TASK. Using the listing below, set down each line from the line containing "(fun row =>" through the line containing "STATUS frame. -/", both ends included, exactly and with nothing added.

EXTRACTED ENTRIES.
-- ==== Sys2Proof/Tests/Slice0.lean ====
section
/-! SUPPORT. The model's own tests: an ill-formed term for each check of `wf`, the manual's worked examples, and for
every statement with hypotheses a state and operands that meet them, at the edges of its clauses. -/

namespace Sys2Proof.Tests

open Sys2Proof.Machine

set_option maxRecDepth 16000

/-! ### Small states and frames -/

/-- A good frame with sequence 7 and the given payload. -/
def frame (p : List Byte) : CommandFrame := ⟨0x07, p, [], []⟩

/-- The state a command leaves. -/
def after (i : Instr) (s : State) : State :=
  match exec i s with
  | .next t => t
  | .fault _ => s
  | .refused _ => s

/-- The result code and payload a command leaves in the record. -/
def result (i : Instr) (s : State) : ResultCode × List Byte :=
  ((after i s).record.code, (after i s).record.payload)

/-- One Y8 buffer of 16 rows at 1000H, a deadline of 3 ticks, frame notices on. -/
def oneBuffer : SurfaceDef := ⟨0x1000, 64, 16, 16, .y8, 1, 1024, 2, 3, true⟩

/-- Three adjacent YUYV buffers: surface 2 of the manual's examples (section 1.3). -/
def surface2 : SurfaceDef := ⟨0x80000000, 2560, 1280, 720, .yuyv, 3, 0x1C2000, 8, 500, false⟩

def aBox : Item := .box ⟨0, 0, 8, 8, 0x000000F0⟩ .halfBlend
def aRedact : Item := .redact ⟨0, 0, 4, 4, 0x00000010⟩
def aText : Item := .text ⟨0, 0, 5, 1, 1, 0, 0x11, 0x22, 0x33, .opaqueBlend⟩

/-- Surface 1 DEFINED with one staged TEXT item that names slot 5. -/
def defined1 : State :=
  ((State.reset.setSurf 1 { Surface.newlyDefined oneBuffer with staged := [aText] }).setSlot 5 ⟨[65], 1⟩)

/-- Surface 1 LIVE before its first frame, one BOX active and one REDACT staged. -/
def liveSurface : Surface :=
  ⟨.live, some oneBuffer, [aRedact], some .b, [aBox], some .a, false, none, none, ⟨none, 0, 0, none⟩⟩

def live1 : State := { State.reset.setSurf 1 liveSurface with freeCount := 94 }

/-- The same with a commit pending and one tick left. -/
def pending1 : State := live1.setSurf 1 { liveSurface with commitPending := true, deadlineRemaining := some 1 }

/-- The same RETIRING, with one tick left. -/
def retiring1 : State := live1.setSurf 1 { liveSurface with state := .retiring, deadlineRemaining := some 1 }

/-- The same with frame 1 begun on buffer 0, its high-water row 5. -/
def inFrame1 : State := live1.setSurf 1 { liveSurface with frame := ⟨some 0, 5, 1, some .first⟩ }

/-- `n` enabled bytes of value `b`. -/
def bytes (n : Nat) (b : Byte) : List Lane := List.replicate n ⟨b, true⟩

/-- A write at `a` of `n` enabled bytes under tag 3. -/
def write (a : Address) (n : Nat) : WriteRequest := ⟨a, 3, bytes n 0x60⟩

/-- A state with two entries, the head ISSUED, and a read held behind the second. -/
def busy : State :=
  { State.reset with
    queue := [⟨0, 0x100, bytes 4 1, 3, none, .issued⟩, ⟨1, 0x200, bytes 4 2, 3, none, .issued⟩]
    nextSeq := 2
    held := [⟨⟨0x200, 4, 8⟩, some 1, 2⟩]
    places := [⟨4, .held⟩, ⟨4, .ready .posted⟩, ⟨6, .forwarded⟩, ⟨6, .ready .posted⟩, ⟨6, .forwarded⟩]
    drain := some ⟨1, 9⟩ }

/-- The busy state with a read that waits upstream for a place on the answer order list (R139). -/
def crowded : State :=
  { busy with
    places := busy.places ++ List.replicate 27 ⟨6, .ready .posted⟩
    upstream := [.read ⟨0x900, 7, 4⟩] }

/-- The hard-reset state while RESETN is asserted. -/
def inReset : State := { State.reset with resetAsserted := true }

/-! ### Well-formedness: an ill-formed term for each check is refused -/

theorem test_wf_payload_too_long : (Instr.nop (frame (List.replicate 65 0))).wf = false := by decide
theorem test_wf_payload_longest : (Instr.nop (frame (List.replicate 64 0))).wf = true := by decide
theorem test_wf_good_frame_is_not_bad : (Instr.badFrame ⟨[0, 0, 0, 0], []⟩).wf = false := by decide
theorem test_wf_tail_too_long : (Instr.nop { frame [] with tail := List.replicate 8 true }).wf = false := by decide
theorem test_wf_bad_tail_too_long : (Instr.badFrame ⟨[0x62], List.replicate 8 true⟩).wf = false := by decide
theorem test_wf_empty_transaction : (Instr.badFrame ⟨[], List.replicate 7 true⟩).wf = true := by decide
theorem test_wf_known_number_is_not_bad : (Instr.badCommand 0x10 (frame [])).wf = false := by decide
theorem test_wf_write_empty : (Instr.upstreamWrite ⟨0, 0, []⟩).wf = false := by decide
theorem test_wf_write_too_long : (Instr.upstreamWrite (write 0 257)).wf = false := by decide
theorem test_wf_read_too_long : (Instr.upstreamRead ⟨0, 0, 257⟩).wf = false := by decide
theorem test_wf_read_empty : (Instr.upstreamRead ⟨0, 0, 0⟩).wf = false := by decide
theorem test_wf_response_empty : (Instr.readResponse 0 (.ok [])).wf = false := by decide
theorem test_wf_frame_rows_check_payload :
    [Instr.softReset, .defineSurface, .activateSurface, .retireSurface, .releaseSurface, .readSurface, .addItem,
      .setItem, .removeItem, .moveItem, .clearStaged, .cloneActive, .selectPage, .readItem, .commit, .cancelCommit,
      .writeGlyph, .writePageHeader, .readGlyph, .writeString, .readString, .setClock, .holdClock, .adjustClock,
      .readClock, .setBypass, .drain, .readStatus, .nextNotice, .badCommand 0x7F].all
        (fun row => !(row (frame (List.replicate 65 0))).wf) = true := by decide

/-! ### The configuration port -/

/-- Section 10.3, R172: the CRC after each byte of the READ STATUS frame. -/
theorem test_crc_read_status : crc [0x62] = 0x29 ∧ crc [0x62, 0x01] = 0xD8 ∧ crc [0x62, 0x01, 0x00] = 0x06 := by decide

theorem test_first_result_frame : resultFrame LastResult.reset = [0, 0, 0, 0, 0] := by decide

theorem test_bits_of_a_frame :
    decodeTransactionBits (bitsOfBytes [0x62, 0x01, 0x00, 0x06] ++ [true, false, true])
      = .readStatus ⟨0x01, [], [], [true, false, true]⟩ := by decide

theorem test_bytes_after_the_crc_are_ignored :
    decodeTransaction [0x62, 0x01, 0x00, 0x06, 0xFF] [] = .readStatus ⟨0x01, [], [0xFF], []⟩ := by decide

theorem test_nop_carries_the_result_out :
    (after (.nop ⟨0, [], [0, 0], []⟩) (after (.readSurface (frame [3])) State.reset)).misoOut
      = bitsOfBytes [0x00, 0x07, 0x14, 0x01, 0x00, crc [0x00, 0x07, 0x14, 0x01, 0x00]] := by decide

/-- The first 13 bits of the result go out with one byte and 5 bits of the next. -/
theorem test_incomplete_byte_carries_bits_out :
    (after (.badFrame ⟨[0x62], [true, true, true, true, true]⟩) (after (.readSurface (frame [3])) State.reset)).misoOut
      = bitsOfBytes [0x00] ++ [false, false, false, false, false] := by decide

theorem test_empty_transaction :
    let s := after (.badFrame ⟨[0x62, 0x01], []⟩) State.reset
    after (.badFrame ⟨[], List.replicate 7 true⟩) s = { s with misoOut := (bitsOfByte 0x01).take 7 } := by decide

/-- A transaction of pin edges is its row, and one that a reset abandons is none; the link waits for the rise. -/
theorem test_pin_edges :
    let bits := bitsOfBytes [0x00, 0x00, 0x00, 0x00]
    Link.idle.rows (.sckRise true :: .sckFall :: transactionEdges bits) = [.nop ⟨0, [], [], []⟩] ∧
      Link.idle.rows (.csnFall :: .sckRise true :: .resetnFall :: .sckFall :: .resetnRise :: .sckRise true :: .csnRise
          :: transactionEdges [])
        = [.hardReset (some []), .resetnRelease true, .badFrame ⟨[], []⟩] ∧
      Link.idle.rows [.resetnFall, .csnFall, .sckRise true, .sckFall, .csnRise, .resetnRise]
        = [.hardReset none, .resetnRelease false] := by decide

/-- CFG_MISO: not driven while CFG_CSN is high, the first bit from its fall, 00H in an abandoned transaction. -/
theorem test_miso_levels :
    Link.idle.miso [true] = none ∧ (Link.idle.after [.csnFall]).miso [true] = some true ∧
      (Link.idle.after [.csnFall, .sckRise true, .sckFall]).miso [true, false, true] = some false ∧
      (Link.idle.after [.csnFall, .resetnFall]).miso [true] = some false ∧
      (Link.idle.after [.csnFall, .resetnFall, .resetnRise]).miso [true] = some false := by decide

theorem test_nop_with_payload : result (.nop (frame [1])) State.reset = (.badArg, []) := by decide

theorem test_bad_frame : (after (.badFrame ⟨[0x62, 0x01], []⟩) State.reset).record = ⟨.badFrame, 0x01, 0x62, []⟩ := by decide

theorem test_bad_command : (after (.badCommand 0x7F (frame [1])) State.reset).record = ⟨.badCommand, 7, 0x7F, []⟩ := by
  decide

theorem test_soft_reset_frees :
    let t := after (.softReset (frame [])) defined1
    (t.surf 1).state = .vacant ∧ t.freeCount = 96 ∧ t.slot 5 = ⟨[65], 0⟩ := by decide

theorem test_hard_reset_keeps_waiting_requests :
    let t := after (.hardReset none) { live1 with upstream := [.read ⟨0, 1, 4⟩] }
    (t.surf 1).state = .vacant ∧ t.resetAsserted = true ∧ t.upstream = [.read ⟨0, 1, 4⟩] := by decide

theorem test_release_takes_the_waiting_write :
    let t := after (.resetnRelease false) { inReset with upstream := [.write (write 0x1000 2)] }
    t.queue = [⟨0, 0x1000, bytes 2 0x60, 3, none, .issued⟩] ∧ t.answers = [⟨3, .posted⟩] ∧ t.upstream = [] := by decide

/-! ### Surfaces -/

theorem test_define_vacant :
    ((after (.defineSurface (frame (0x01 :: surfaceDefBytes oneBuffer))) State.reset).surf 1)
      = Surface.newlyDefined oneBuffer := by decide

theorem test_define_live_gives_state :
    result (.defineSurface (frame (0x01 :: List.replicate 23 0xFF))) live1 = (.state, []) := by decide

theorem test_activate : ((after (.activateSurface (frame [1])) defined1).surf 1).active = [aText] := by decide

theorem test_activate_overlap :
    result (.activateSurface (frame [0])) (live1.setSurf 0 (.newlyDefined oneBuffer)) = (.overlap, [1]) := by decide

theorem test_retire_arms_the_deadline :
    ((after (.retireSurface (frame [1])) pending1).surf 1).deadlineRemaining = some 3 := by decide

theorem test_release_frees :
    let t := after (.releaseSurface (frame [1])) { defined1 with freeCount := 95 }
    t.surf 1 = .vacant ∧ t.freeCount = 96 ∧ (t.slot 5).refCount = 0 := by decide

theorem test_read_surface_length : (result (.readSurface (frame [1])) live1).2.length = 57 := by decide
theorem test_read_surface_vacant : result (.readSurface (frame [1])) State.reset = (.ok, [0x00]) := by decide

/-! ### Items -/

theorem test_add_item :
    let t := after (.addItem (frame (0x01 :: itemBytes aText))) defined1
    t.record.payload = [1, 95] ∧ (t.surf 1).staged = [aText, aText] ∧ (t.slot 5).refCount = 2 := by decide

theorem test_add_redact_under_bypass :
    result (.addItem (frame (0x01 :: itemBytes aRedact))) { defined1 with bypass := true } = (.locked, []) := by decide

theorem test_set_item :
    let t := after (.setItem (frame (0x01 :: 0x00 :: itemBytes aBox))) defined1
    (t.surf 1).staged = [aBox] ∧ (t.slot 5).refCount = 0 ∧ t.freeCount = 96 := by decide

theorem test_remove_item : result (.removeItem (frame [1, 0])) { defined1 with freeCount := 95 } = (.ok, [96]) := by
  decide

theorem test_move_item :
    ((after (.moveItem (frame [1, 0, 2])) (live1.setStaged 1 [aBox, aText, aRedact])).surf 1).staged
      = [aText, aRedact, aBox] := by decide

theorem test_clear_staged : result (.clearStaged (frame [1])) { defined1 with freeCount := 95 } = (.ok, [96]) := by
  decide

theorem test_clone_active :
    let t := after (.cloneActive (frame [1])) live1
    (t.surf 1).staged = [aBox] ∧ (t.surf 1).stagedPage = some .a ∧ t.record.payload = [1, 94] := by decide

theorem test_clone_no_item :
    result (.cloneActive (frame [1])) { live1.setStaged 1 [] with freeCount := 0 } = (.noItem, [1, 0]) := by decide

theorem test_select_page : ((after (.selectPage (frame [1, 1])) defined1).surf 1).stagedPage = some .b := by decide

theorem test_read_item : result (.readItem (frame [1, 1, 0])) live1 = (.ok, itemBytes aBox) := by decide
theorem test_read_item_beyond : result (.readItem (frame [1, 1, 1])) live1 = (.badArg, []) := by decide

/-! ### Commits -/

theorem test_commit : result (.commit (frame [1])) live1 = (.ok, [1, 0, 3]) := by decide
theorem test_commit_again : result (.commit (frame [1])) pending1 = (.ok, [1, 0, 1]) := by decide
theorem test_cancel : ((after (.cancelCommit (frame [1])) pending1).surf 1).commitPending = false := by decide
theorem test_cancel_too_late : result (.cancelCommit (frame [1])) live1 = (.tooLate, [0, 0, 0, 0, 0]) := by decide

theorem test_tick_forces_the_commit :
    let t := after .tick pending1
    (t.surf 1).active = [aRedact] ∧ t.freeCount = 95 ∧ t.notices = [.commitForced 1 0] := by decide

theorem test_tick_forces_the_retirement :
    let t := after .tick retiring1
    (t.surf 1).state = .defined ∧ t.notices = [.retired 1 0 true] := by decide

theorem test_forced_commit_row :
    ((after (.forcedCommit 1) (pending1.setSurf 1 { pending1.surf 1 with deadlineRemaining := some 0 })).surf 1).active
      = [aRedact] := by decide

theorem test_forced_retirement_row :
    ((after (.forcedRetirement 1) (retiring1.setSurf 1 { retiring1.surf 1 with deadlineRemaining := some 0 })).surf
      1).state = .defined := by decide

/-! ### Stores -/

/-- R184's example row. -/
theorem test_glyph_row :
    (cellOfBytes [0x05, 0x82, 0x53]).toList.take 12
        = [.clear, .clear, .ink, .ink, .edge, .clear, .clear, .edge, .ink, .ink, .clear, .shade] ∧
      bytesOfShades [.clear, .clear, .ink, .ink, .edge, .clear, .clear, .edge, .ink, .ink, .clear, .shade]
        = [0x05, 0x82, 0x53] := by decide

theorem test_write_glyph_in_use :
    result (.writeGlyph (frame (0x00 :: 0x41 :: List.replicate 60 0))) live1 = (.inUse, []) := by decide

theorem test_write_glyph :
    (((after (.writeGlyph (frame (0x01 :: 0x41 :: List.replicate 60 0x55))) live1).pageB.cells[65])[0]) = .ink := by
  decide

theorem test_write_header :
    (after (.writePageHeader (frame [1, 48, 65, 80, 100])) live1).pageB.header = ⟨48, 65, 80, 100⟩ := by decide

theorem test_read_header : result (.readGlyph (frame [0, 0xFF])) live1 = (.ok, [0, 0, 0, 0, 1]) := by decide
theorem test_read_glyph : result (.readGlyph (frame [0, 0x7F])) live1 = (.ok, List.replicate 60 0) := by decide

theorem test_write_string :
    (after (.writeString (frame [6, 2, 0x41, 0x80])) defined1).slot 6 = ⟨[0x41, 0x80], 0⟩ := by decide

theorem test_write_string_in_use : result (.writeString (frame [5, 0])) defined1 = (.inUse, []) := by decide
theorem test_read_string : result (.readString (frame [5])) defined1 = (.ok, [1, 65, 1]) := by decide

COMPLETED TASK.
        (fun row => !(row (frame (List.replicate 65 0))).wf) = true := by decide

/-! ### The configuration port -/

/-- Section 10.3, R172: the CRC after each byte of the READ STATUS frame. -/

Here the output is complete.